[The task] Only the first line of the listing and the lines after it, up to and including the one containing "(4 : Word).getLsbD 2 = true ∧ (7", should be retyped exactly.

● ● ●

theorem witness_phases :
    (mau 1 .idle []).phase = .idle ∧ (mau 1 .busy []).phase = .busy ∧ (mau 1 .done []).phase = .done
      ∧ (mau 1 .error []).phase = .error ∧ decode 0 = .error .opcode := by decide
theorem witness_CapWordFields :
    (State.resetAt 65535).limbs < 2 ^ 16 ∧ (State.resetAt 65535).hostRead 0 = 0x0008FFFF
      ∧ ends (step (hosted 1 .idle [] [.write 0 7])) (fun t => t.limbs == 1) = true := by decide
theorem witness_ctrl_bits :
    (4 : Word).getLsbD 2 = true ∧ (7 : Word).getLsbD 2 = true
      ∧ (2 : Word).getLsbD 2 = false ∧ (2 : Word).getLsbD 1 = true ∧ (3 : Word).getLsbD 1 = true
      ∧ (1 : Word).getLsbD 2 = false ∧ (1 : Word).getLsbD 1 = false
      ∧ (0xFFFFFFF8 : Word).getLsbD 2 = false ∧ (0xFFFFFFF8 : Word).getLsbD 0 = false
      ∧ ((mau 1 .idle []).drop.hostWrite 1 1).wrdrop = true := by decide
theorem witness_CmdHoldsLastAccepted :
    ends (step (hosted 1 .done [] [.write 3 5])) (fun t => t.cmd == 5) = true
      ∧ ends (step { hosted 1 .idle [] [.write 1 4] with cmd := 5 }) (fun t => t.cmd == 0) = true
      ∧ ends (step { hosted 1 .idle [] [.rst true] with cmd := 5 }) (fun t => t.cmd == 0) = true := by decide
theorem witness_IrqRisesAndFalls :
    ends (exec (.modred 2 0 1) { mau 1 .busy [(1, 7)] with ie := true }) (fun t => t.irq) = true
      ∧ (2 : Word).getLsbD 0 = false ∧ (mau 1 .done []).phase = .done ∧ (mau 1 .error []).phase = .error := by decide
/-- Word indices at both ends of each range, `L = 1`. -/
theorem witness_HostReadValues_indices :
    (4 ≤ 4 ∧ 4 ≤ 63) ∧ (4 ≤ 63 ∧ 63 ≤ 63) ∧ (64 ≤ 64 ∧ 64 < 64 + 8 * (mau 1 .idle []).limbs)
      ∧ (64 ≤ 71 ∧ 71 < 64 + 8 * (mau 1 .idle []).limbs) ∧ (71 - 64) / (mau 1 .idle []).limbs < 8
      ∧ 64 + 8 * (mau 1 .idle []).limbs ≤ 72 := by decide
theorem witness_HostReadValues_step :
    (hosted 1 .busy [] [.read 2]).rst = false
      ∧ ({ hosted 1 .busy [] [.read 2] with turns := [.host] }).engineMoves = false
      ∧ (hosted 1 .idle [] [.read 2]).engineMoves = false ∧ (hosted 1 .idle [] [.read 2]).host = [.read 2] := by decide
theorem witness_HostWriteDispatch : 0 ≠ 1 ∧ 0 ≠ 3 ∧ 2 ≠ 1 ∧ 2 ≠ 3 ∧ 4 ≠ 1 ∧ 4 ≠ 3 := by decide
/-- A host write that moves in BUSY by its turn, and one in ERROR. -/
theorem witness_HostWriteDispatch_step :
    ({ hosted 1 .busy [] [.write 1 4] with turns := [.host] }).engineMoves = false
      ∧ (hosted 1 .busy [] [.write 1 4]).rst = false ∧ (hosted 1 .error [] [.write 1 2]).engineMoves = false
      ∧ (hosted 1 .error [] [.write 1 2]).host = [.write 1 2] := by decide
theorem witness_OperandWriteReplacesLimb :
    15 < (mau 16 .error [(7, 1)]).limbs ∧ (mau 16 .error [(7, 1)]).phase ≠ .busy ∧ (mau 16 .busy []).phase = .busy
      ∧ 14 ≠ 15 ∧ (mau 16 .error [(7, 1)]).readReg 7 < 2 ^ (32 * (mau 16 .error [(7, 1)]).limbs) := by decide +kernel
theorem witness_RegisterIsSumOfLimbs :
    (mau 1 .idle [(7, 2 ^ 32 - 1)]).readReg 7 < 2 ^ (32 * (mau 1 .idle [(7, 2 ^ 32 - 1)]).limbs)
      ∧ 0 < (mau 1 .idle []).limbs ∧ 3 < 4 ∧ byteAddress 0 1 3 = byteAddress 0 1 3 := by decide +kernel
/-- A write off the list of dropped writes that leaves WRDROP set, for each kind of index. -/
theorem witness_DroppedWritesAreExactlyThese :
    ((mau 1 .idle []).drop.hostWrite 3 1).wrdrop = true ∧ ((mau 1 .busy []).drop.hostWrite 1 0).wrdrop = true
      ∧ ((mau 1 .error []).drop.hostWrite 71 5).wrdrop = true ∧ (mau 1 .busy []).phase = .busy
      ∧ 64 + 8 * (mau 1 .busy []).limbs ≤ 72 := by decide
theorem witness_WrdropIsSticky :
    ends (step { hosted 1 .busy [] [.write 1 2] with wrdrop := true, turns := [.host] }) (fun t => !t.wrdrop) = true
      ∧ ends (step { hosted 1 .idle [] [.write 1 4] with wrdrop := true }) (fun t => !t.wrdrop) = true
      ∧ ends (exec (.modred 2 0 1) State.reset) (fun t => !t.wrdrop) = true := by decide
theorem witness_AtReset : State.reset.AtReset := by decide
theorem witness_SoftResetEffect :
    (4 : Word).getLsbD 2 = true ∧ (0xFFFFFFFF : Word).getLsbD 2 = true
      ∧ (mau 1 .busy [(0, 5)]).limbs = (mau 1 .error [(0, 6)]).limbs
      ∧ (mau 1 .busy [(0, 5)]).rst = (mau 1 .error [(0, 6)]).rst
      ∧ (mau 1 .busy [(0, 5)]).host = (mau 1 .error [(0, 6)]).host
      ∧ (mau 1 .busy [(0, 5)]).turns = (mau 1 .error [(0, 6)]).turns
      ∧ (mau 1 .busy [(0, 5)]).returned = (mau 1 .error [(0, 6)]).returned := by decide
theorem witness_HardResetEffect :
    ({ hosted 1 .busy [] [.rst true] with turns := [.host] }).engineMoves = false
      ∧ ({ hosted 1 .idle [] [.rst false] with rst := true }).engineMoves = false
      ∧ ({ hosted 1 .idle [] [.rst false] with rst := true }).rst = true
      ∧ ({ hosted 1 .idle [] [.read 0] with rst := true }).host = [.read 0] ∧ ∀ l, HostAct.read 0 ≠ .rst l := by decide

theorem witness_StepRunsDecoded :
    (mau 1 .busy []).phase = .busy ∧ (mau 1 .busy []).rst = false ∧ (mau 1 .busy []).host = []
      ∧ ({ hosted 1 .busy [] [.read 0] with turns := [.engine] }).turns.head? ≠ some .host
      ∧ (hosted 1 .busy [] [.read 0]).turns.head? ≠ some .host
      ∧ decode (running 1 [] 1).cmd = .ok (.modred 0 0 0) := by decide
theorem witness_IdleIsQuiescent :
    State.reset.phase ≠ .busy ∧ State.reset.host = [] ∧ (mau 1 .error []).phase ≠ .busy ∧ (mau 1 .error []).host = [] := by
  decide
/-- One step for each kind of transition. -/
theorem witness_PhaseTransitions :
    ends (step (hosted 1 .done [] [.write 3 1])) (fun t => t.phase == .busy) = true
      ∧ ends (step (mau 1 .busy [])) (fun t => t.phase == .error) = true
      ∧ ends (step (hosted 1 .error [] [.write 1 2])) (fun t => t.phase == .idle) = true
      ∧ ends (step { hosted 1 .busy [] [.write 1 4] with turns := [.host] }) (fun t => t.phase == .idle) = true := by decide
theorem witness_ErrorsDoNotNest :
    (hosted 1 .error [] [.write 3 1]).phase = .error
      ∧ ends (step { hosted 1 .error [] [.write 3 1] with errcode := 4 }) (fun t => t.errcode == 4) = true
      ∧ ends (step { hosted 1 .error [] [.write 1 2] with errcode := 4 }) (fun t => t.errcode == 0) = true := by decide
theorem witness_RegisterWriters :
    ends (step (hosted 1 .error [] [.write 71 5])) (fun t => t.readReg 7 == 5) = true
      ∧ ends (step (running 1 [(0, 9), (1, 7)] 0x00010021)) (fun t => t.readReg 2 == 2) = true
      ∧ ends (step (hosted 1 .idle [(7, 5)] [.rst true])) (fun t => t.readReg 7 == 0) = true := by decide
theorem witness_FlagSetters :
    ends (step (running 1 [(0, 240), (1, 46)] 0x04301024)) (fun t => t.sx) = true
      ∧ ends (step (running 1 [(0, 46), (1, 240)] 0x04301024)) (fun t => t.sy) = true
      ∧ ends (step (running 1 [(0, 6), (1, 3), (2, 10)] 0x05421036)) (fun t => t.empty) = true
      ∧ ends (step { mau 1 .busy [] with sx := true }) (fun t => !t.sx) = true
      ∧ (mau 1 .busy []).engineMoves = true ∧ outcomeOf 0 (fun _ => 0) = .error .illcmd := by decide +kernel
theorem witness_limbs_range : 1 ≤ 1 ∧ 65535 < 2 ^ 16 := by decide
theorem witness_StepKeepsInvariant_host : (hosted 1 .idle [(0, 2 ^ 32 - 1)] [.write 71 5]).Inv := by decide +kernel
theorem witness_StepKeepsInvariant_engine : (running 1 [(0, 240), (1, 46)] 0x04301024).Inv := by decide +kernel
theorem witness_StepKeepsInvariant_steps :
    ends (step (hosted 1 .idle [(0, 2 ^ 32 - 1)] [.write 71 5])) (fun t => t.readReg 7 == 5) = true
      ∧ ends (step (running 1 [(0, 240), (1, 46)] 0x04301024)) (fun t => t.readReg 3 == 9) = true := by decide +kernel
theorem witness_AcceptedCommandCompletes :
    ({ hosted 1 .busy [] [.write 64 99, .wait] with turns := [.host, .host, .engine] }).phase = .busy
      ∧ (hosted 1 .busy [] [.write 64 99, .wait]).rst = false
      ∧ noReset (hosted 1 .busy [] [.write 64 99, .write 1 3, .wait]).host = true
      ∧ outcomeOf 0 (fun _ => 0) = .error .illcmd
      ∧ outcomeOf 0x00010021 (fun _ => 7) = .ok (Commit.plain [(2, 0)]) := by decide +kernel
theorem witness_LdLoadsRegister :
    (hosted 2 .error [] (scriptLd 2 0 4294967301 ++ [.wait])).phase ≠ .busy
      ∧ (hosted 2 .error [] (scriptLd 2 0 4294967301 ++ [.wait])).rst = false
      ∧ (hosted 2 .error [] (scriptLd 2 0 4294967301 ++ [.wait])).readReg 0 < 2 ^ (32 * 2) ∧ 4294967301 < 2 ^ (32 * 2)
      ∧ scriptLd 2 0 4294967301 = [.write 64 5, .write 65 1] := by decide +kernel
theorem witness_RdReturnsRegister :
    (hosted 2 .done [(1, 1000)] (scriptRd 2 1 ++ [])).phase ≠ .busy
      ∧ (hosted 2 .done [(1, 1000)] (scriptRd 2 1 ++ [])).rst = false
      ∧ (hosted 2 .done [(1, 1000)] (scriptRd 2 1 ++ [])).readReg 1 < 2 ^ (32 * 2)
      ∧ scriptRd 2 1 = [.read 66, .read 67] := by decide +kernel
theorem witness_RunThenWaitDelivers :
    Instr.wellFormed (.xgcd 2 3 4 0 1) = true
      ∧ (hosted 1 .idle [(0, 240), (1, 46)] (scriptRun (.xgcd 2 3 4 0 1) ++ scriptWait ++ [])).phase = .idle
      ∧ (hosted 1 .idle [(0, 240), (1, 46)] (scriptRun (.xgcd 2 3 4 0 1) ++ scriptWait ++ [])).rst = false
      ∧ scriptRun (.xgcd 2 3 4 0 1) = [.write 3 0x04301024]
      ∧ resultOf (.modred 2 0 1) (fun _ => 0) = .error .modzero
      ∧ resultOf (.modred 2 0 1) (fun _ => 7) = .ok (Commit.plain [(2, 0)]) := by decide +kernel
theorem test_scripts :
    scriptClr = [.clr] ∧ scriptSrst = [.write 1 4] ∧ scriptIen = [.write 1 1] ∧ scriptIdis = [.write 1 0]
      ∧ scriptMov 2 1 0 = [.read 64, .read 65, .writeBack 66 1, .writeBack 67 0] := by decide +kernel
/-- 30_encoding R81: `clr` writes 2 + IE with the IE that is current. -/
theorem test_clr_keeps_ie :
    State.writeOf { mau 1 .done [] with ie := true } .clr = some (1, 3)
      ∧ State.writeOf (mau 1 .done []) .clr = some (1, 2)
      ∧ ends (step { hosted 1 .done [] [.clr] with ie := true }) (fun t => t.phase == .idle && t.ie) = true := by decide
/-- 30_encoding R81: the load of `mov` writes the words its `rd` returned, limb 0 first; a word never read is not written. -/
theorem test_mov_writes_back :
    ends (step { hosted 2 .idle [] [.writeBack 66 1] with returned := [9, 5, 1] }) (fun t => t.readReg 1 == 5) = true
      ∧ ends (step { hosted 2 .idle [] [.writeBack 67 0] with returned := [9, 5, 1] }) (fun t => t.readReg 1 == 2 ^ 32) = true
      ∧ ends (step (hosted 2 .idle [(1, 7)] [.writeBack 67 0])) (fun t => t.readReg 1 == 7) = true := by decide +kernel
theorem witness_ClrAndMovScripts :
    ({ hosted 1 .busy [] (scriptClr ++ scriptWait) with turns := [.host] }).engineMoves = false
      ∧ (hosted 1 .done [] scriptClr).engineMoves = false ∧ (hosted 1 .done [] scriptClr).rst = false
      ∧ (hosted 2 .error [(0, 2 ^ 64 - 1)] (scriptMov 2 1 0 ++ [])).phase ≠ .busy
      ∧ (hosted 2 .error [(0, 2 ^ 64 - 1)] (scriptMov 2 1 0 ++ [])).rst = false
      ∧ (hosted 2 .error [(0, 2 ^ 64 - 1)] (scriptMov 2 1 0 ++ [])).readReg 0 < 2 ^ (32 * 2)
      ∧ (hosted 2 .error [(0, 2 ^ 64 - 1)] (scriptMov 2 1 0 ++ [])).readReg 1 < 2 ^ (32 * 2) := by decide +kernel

● ● ●

[Result of this task]
theorem witness_phases :
    (mau 1 .idle []).phase = .idle ∧ (mau 1 .busy []).phase = .busy ∧ (mau 1 .done []).phase = .done
      ∧ (mau 1 .error []).phase = .error ∧ decode 0 = .error .opcode := by decide
theorem witness_CapWordFields :
    (State.resetAt 65535).limbs < 2 ^ 16 ∧ (State.resetAt 65535).hostRead 0 = 0x0008FFFF
      ∧ ends (step (hosted 1 .idle [] [.write 0 7])) (fun t => t.limbs == 1) = true := by decide
theorem witness_ctrl_bits :
    (4 : Word).getLsbD 2 = true ∧ (7 : Word).getLsbD 2 = true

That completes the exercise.